Provide only the number of lines below that hold "were".

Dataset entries
************

/-- Parts of a tile record, a quay record and an operand bank, 4 KiB each but for the bank's last. -/
def tileChunks : Nat := 85
def quayChunks : Nat := 9
def bankChunks : Nat := 257

/-- Part `n` of the position records, with its record; none past the last. -/
def recordChunk : List Placed → Nat → Option (Placed × Nat)
  | [], _ => none
  | x :: xs, n =>
    let k := if isQuay x.pos then quayChunks else tileChunks
    if n < k then some (x, n) else recordChunk xs (n - k)

/-- Parts of all position records. -/
def chunkCount (ps : List Placed) : Nat := (ps.map (fun x => if isQuay x.pos then quayChunks else tileChunks)).foldl (· + ·) 0

/-- A tile of a resumed chart holds its bank: the chart has kept it there. -/
def bankKept (x : Saved) (r : Rect) (p : Nat) : Bool := x.banks.contains (p, relOf r p)

/-- The first tile of a resumed chart whose released bank has not been read back. -/
def bankMissing (x : Saved) (r : Rect) : Option Nat := (r.tiles.map (relOf r)).find? (fun k => !x.banks.any (fun q => q.2 == k) && !x.banked.contains k)

/-- The next part of a record to be read: its address and length, what it makes of the saved chart, and the count of parts after it. -/
structure ReadPart where
  va : Nat
  len : Nat
  apply : List Byte → Saved
  cap : Nat

/-- The header first, then the position records, then the banks that have been released. -/
def nextPart (x : Saved) (r : Rect) (cap : Nat) : Option ReadPart :=
  let ps := placeRecords x.rect x.pool
  let total := chunkCount ps + 1
  if cap = 0 then some { va := headAddr x.rect x.pool, len := headSize, apply := headOfRecord x, cap := 1 }
  else
    match recordChunk ps (cap - 1) with
    | some (y, c) => some { va := y.addr + 0x1000 * c, len := 0x1000, apply := chunkOf x y.pos c, cap := cap + 1 }
    | none =>
      match bankMissing x r with
      | none => none
      | some k =>
        let n := cap - total
        let base := ((ps.find? (fun y => relOf x.rect y.pos == k)).map (·.addr)).getD 0
        some
          { va := base + 0x58000 + 0x1000 * n
            len := if n + 1 < bankChunks then 0x1000 else 0x800
            apply := fun bs =>
              { x with tiles := tblMap x.tiles k (fun t => bankWith t n bs), banked := if n + 1 < bankChunks then x.banked else k :: x.banked }
            cap := if n + 1 < bankChunks then cap + 1 else total }

/-- Replace a saved chart. -/
def setSaved (s : State) (p : Nat) (x : Saved) : State :=
  let y := partAt s p
  setPart s p { y with saved := y.saved.map (fun z => if z.id = x.id then x else z) }

/-! ### Resumption (19 R357, R358) -/

/-- The images of the resident configurations of a saved chart, read one after another. -/
def readImages (b : Berth) (w : Who) (imgs : Vector Word 4) : List Nat → State → List (Nat × List ImgRec) → SeqAns (List (Nat × List ImgRec))
  | [], s, acc => .ok s acc
  | i :: is, s, acc =>
    if vget 0 imgs i = 0 then readImages b w imgs is s acc
    else (readImage s b w (vget 0 imgs i).toNat).bind fun s1 xs => readImages b w imgs is s1 (acc ++ [(i, xs)])

/-- A message of the saved domain, now of the new one. -/
def rehome (id : Nat) (m : Msg) : Msg := { m with dom := id }

/-- Slot 0 of a resumed tile: one that a pre-emption stopped within its step goes on. -/
def resumeSlot (count coit : Nat) (torn : List Torn) (x : Slot) : Slot :=
  { x with phase := if x.phase = .boundary ∧ coit < count then .running else x.phase, torn := torn ++ x.torn }

/-- The code that a resume supplies to a tile: word index and bytes of each run, TCODE's first. -/
def codeSupply (r : Rect) (lrec : Mem) (p : Nat) (imem : Mem) (xs : List ImgRec) : List (Nat × List Byte) :=
  (memRead lrec 0x020 2, memRun imem (4 * memRead lrec 0x020 2) (4 * memRead lrec 0x022 2)) ::
    xs.filterMap (fun x => if !x.quay && x.pos? r == some p then some (x.cload, x.code) else none)

/-- Some supplied run holds a word at an index. -/
def suppliesWord (ss : List (Nat × List Byte)) (i w : Nat) : Bool :=
  ss.any (fun x => decide (x.1 ≤ i ∧ 4 * (i - x.1) + 4 ≤ x.2.length) && le x.2 (4 * (i - x.1)) 4 == w)

/-- Instruction memory after a resume: in the runs that are supplied, as it was at the save. -/
def keptCode (old new : Mem) (ss : List (Nat × List Byte)) : Mem := ss.foldl (fun m x => memSplice m (4 * x.1) (memRun old (4 * x.1) x.2.length)) new

/-- The words that a changed image supplies, and no run as they were: they are undefined (19 R355). -/
def changedCode (old : Mem) (ss : List (Nat × List Byte)) (seed : Nat) : List Torn :=
  ((ss.flatMap (fun x => (List.range (x.2.length / 4)).map (x.1 + ·))).eraseDups).filterMap (fun i =>
    if suppliesWord ss i (memRead old (4 * i) 4) then none else some ⟨i, 1, seed + i⟩)

/-- A tile of a resumed chart: saved contents, RNSCFG among them, but that a channel that its tile has retired is not returned to use (11 R260; 21 R385; log
entry 72); the slots 1 to 3 and what else is the tile's own stay. -/
def resumeTile (id count seed : Nat) (kept : Bool) (ss : List (Nat × List Byte)) (old new : Tile) : Tile :=
  { old with
    slots := vset new.slots 0 (resumeSlot count old.coit (changedCode old.imem ss seed) (vget Slot.reset old.slots 0))
    last := new.last
    imem := keptCode old.imem new.imem ss
    bank := if kept then new.bank else old.bank
    bankP := if kept then new.bankP else old.bankP
    reta := if new.reta = 0xF then old.reta else new.reta
    retb := if new.retb = 0xF then old.retb else new.retb
    lock := new.lock ++ old.lock.map (fun e => { e with op := e.op + new.nextOp })
    ops := new.ops ++ old.ops.map (fun o => { o with id := o.id + new.nextOp })
    nextOp := old.nextOp + new.nextOp
    msgOut := new.msgOut
    runq := old.runq.map (rehome id) ++ new.runq
    spill := old.spill.map (rehome id) ++ new.spill
    heldMsg := new.heldMsg
    dom := some id
    berth := some id
    faultinj := new.faultinj
    synq := new.synq }

/-- A switch of a resumed chart; its route table is that of the configuration installed anew, which is not saved. -/
def resumeSwitch (step : Bool) (conf count : Nat) (old new : Switch) : Switch :=
  let c := vget Conf.reset new.confs conf
  { old with
    confs := new.confs
    rentry := if c.installed then c.rentry else old.rentry
    rtab := if c.installed then c.rtab else old.rtab
    moved := false
    phase := if step && old.phase == .boundary && decide (old.iter.toNat < count) then .running else old.phase }

/-- What slot 0 of a resumed tile waits for goes on: a BARW looks at its record again, and the markers of a FENCE enter the hawsers (07 R151, R158). -/
def resumeWait (s : State) (p : Nat) : State :=
  let x := slotAt s p 0
  let s1 := match x.phase with
    | .barw .. => later s .barrierWake (.two p 0)
    | _ => s
  match x.fence with
  | some f => placeMarkers s1 (dieOf p) p 0 f.dies (maskHawsers f.mask)
  | none => s1

/-- Tile `p` of a resumed chart. -/
def restoreTile (b : Berth) (x : Saved) (xs : List ImgRec) (before : State) (s : State) (p : Nat) : State :=
  match tblGet? x.tiles (relOf b.rect p) with
  | none => s
  | some t =>
    let ss := codeSupply b.rect b.lrec p (tileAt before p).imem xs
    resumeWait { setTile s p (resumeTile b.id x.count s.fresh (bankKept x b.rect p) ss t (tileAt s p)) with fresh := s.fresh + 8192 } p

/-- Everything of a saved chart goes back into a berth of its shape; `before` is the state before the images were installed. -/
def restoreChart (before s : State) (b : Berth) (x : Saved) (xs : List ImgRec) : State :=
  let r := b.rect
  let s1 := r.tiles.foldl (restoreTile b x xs before) s
  let s2 := r.positions.foldl (fun s p =>
    match tblGet? x.switches (relOf r p) with
    | some w => setSwitch s p (resumeSwitch (x.seq == .step) x.conf x.count w (switchAt s p))
    | none => s) s1
  let s3 := r.quays.foldl (fun s p =>
    match tblGet? x.quays (relOf r p) with
    | some q => setQuay s p { quayAt s p with gens := q.gens.map (fun g => { g with asid := b.asid, root := b.root }) }
    | none => s) s2
  let mine := x.fetched.filterMap (fun f =>
    (r.tiles.find? (fun p => relOf r p == f.1)).map (fun p => { f.2 with agent := .inline p 0 }))
  updBerth { s3 with fetched := s3.fetched ++ mine }
    { b with
      seq := x.seq, stepIdx := x.step, conf := x.conf, count := x.count, imgs := x.imgs, installed := x.imgs.map (fun a => a != 0)
      resume := none, still := 0, told := false, cap := 0 }

/-- A partition without one saved chart. -/
def dropSaved (s : State) (p id : Nat) : State :=
  let y := partAt s p
  setPart s p { y with saved := y.saved.filter (fun z => z.id != id) }

/-- The saved chart that a berth resumes. -/
def resumedOf (s : State) (b : Berth) : Option Saved := b.resume.bind (fun id => (partAt s b.part).saved.find? (fun x => x.id == id))

/-- A bank that stands in the way of a resume: another chart's, held at one of its tiles, or its own, held at a place that is not its tile's any more. -/
def bankInWay (s : State) (b : Berth) (x : Saved) : Option HeldBank :=
  (heldBanks s (fun _ => true)).find? (fun h =>
    if h.chart = x.id ∧ h.part = b.part then !b.rect.tiles.any (fun p => p == h.pos && bankKept x b.rect p) else b.rect.tiles.contains h.pos)

/-- A read of a resume that fails: the berth is released, the save record kept, and the cause raised with the unit's address (19 R425). -/
def resumeFails (x : Saved) (s : State) (b : Berth) (cause va : Nat) : State :=
  raiseEvent (releaseWork (setSaved (forget s (.berth b.id)) b.part { x with banked := [] }) b.id b.rect) b.part cause (BitVec.ofNat 64 va)

/-- RESUME: a resume record that has been placed and dispatched goes on in its berth. Banks that are in the way are copied into their records, the save record is
read back part by part, the images are installed, and the chart restarts (19 R357, R358, R425). -/
def execResume (s : State) : Out := with1 s fun id =>
  match berthOf s id with
  | none => .next s
  | some b =>
    match resumedOf s b with
    | none => .next s
    | some x =>
      if b.seq ≠ .starting ∨ b.dispatched = false ∨ withheld b.held = true ∨ slotsIdle s b = false then .next s
      else
        match bankInWay s b x with
        | some h => .next (copyBank s b h)
        | none =>
          let w := schedWho s b.part (gridPos b.tx b.ty) b.budget.toNat true (.berth id)
          match nextPart x b.rect b.cap with
          | some y =>
            .next (seqStop (seqBytes w.1 w.2 y.va y.len) w.2 b (resumeFails x) fun s1 b1 bs =>
              updBerth (setSaved (forget s1 (.berth id)) b1.part (y.apply bs)) { b1 with cap := y.cap })
          | none =>
            .next (seqStop (readImages b (berthWho s b) x.imgs [0, 1, 2, 3] s []) (berthWho s b) b (resumeFails x) fun s1 b1 xs =>
              let s2 := dropSaved (forget s1 (.berth id)) b1.part x.id
              restoreChart s2 (xs.foldl (fun s e => installImage s b1 e.1 e.2) s2) b1 x (xs.flatMap (·.2)))

/-! ### Ending work (02 R51; 19 R359) -/

/-- The access is withheld. -/
def Access.withheld (a : Access) : Bool :=
  match a.stage with
  | .faultHeld => true
  | .migHeld => true
  | .retry _ => true
  | _ => false

/-- An operation that has a withheld access ends: with −1 where its token is not written yet, its remaining beats still to be subtracted, and else without them. -/
def cutOp (s : State) (pos : Nat) (o : AsyncOp) : State :=
  let s1 := giveUp (leaveColl s (.op pos o.id)) (· == .op pos o.id)
  if o.finished then (let t := tileAt s1 pos; setTile s1 pos { t with ops := t.ops.filter (fun q => q.id != o.id) })
  else endOp s1 pos { o with held := none } (-1) none

/-- The withheld accesses of a slot are abandoned, and operations with one end. -/
def cutOff (s : State) (pos k : Nat) : State :=
  let x := slotAt s pos k
  let gone : Agent → Bool := fun a =>
    match a with
    | .access p j id => p == pos && j == k && x.outs.any (fun a => a.id == id && a.withheld)
    | _ => false
  let s1 := abandon (giveUp (setSlot s pos k { x with outs := x.outs.filter (fun a => !a.withheld) }) gone) pos k
  ((tileAt s1 pos).ops.filter (fun o => o.slot == k && stuck o.held)).foldl (fun s o => cutOp s pos o) s1

/-- A slot that OP 2 ends begins to drain. -/
def cutSlot (s : State) (pos k : Nat) : State :=
  cutOff (setSlot s pos k { slotAt s pos k with phase := .draining false, rep := Rep.reset, barPa := none }) pos k

/-- A chart that OP 2 ends: slot 0 of every tile drains, its switches and generators stop, and their buffers are empty; of one that is being resumed the record is
freed. -/
def cutChart (s : State) (b : Berth) : State :=
  let s1 := b.rect.tiles.foldl (fun s p => if (slotAt s p 0).isChart then cutSlot s p 0 else s) s
  let s2 := b.rect.positions.foldl (fun s p => setSwitch s p (vacateSwitch (switchAt s p))) s1
  let s3 := b.rect.quays.foldl (fun s p => setQuay s p (vacateQuay p (quayAt s p))) s2
  let s4 := match resumedOf s b with | some x => dropSaved s3 b.part x.id | none => s3
  updBerth (stopSequencer s4 b) { b with seq := .ended, held := none, resume := none, snap := [] }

************

Response below -> 2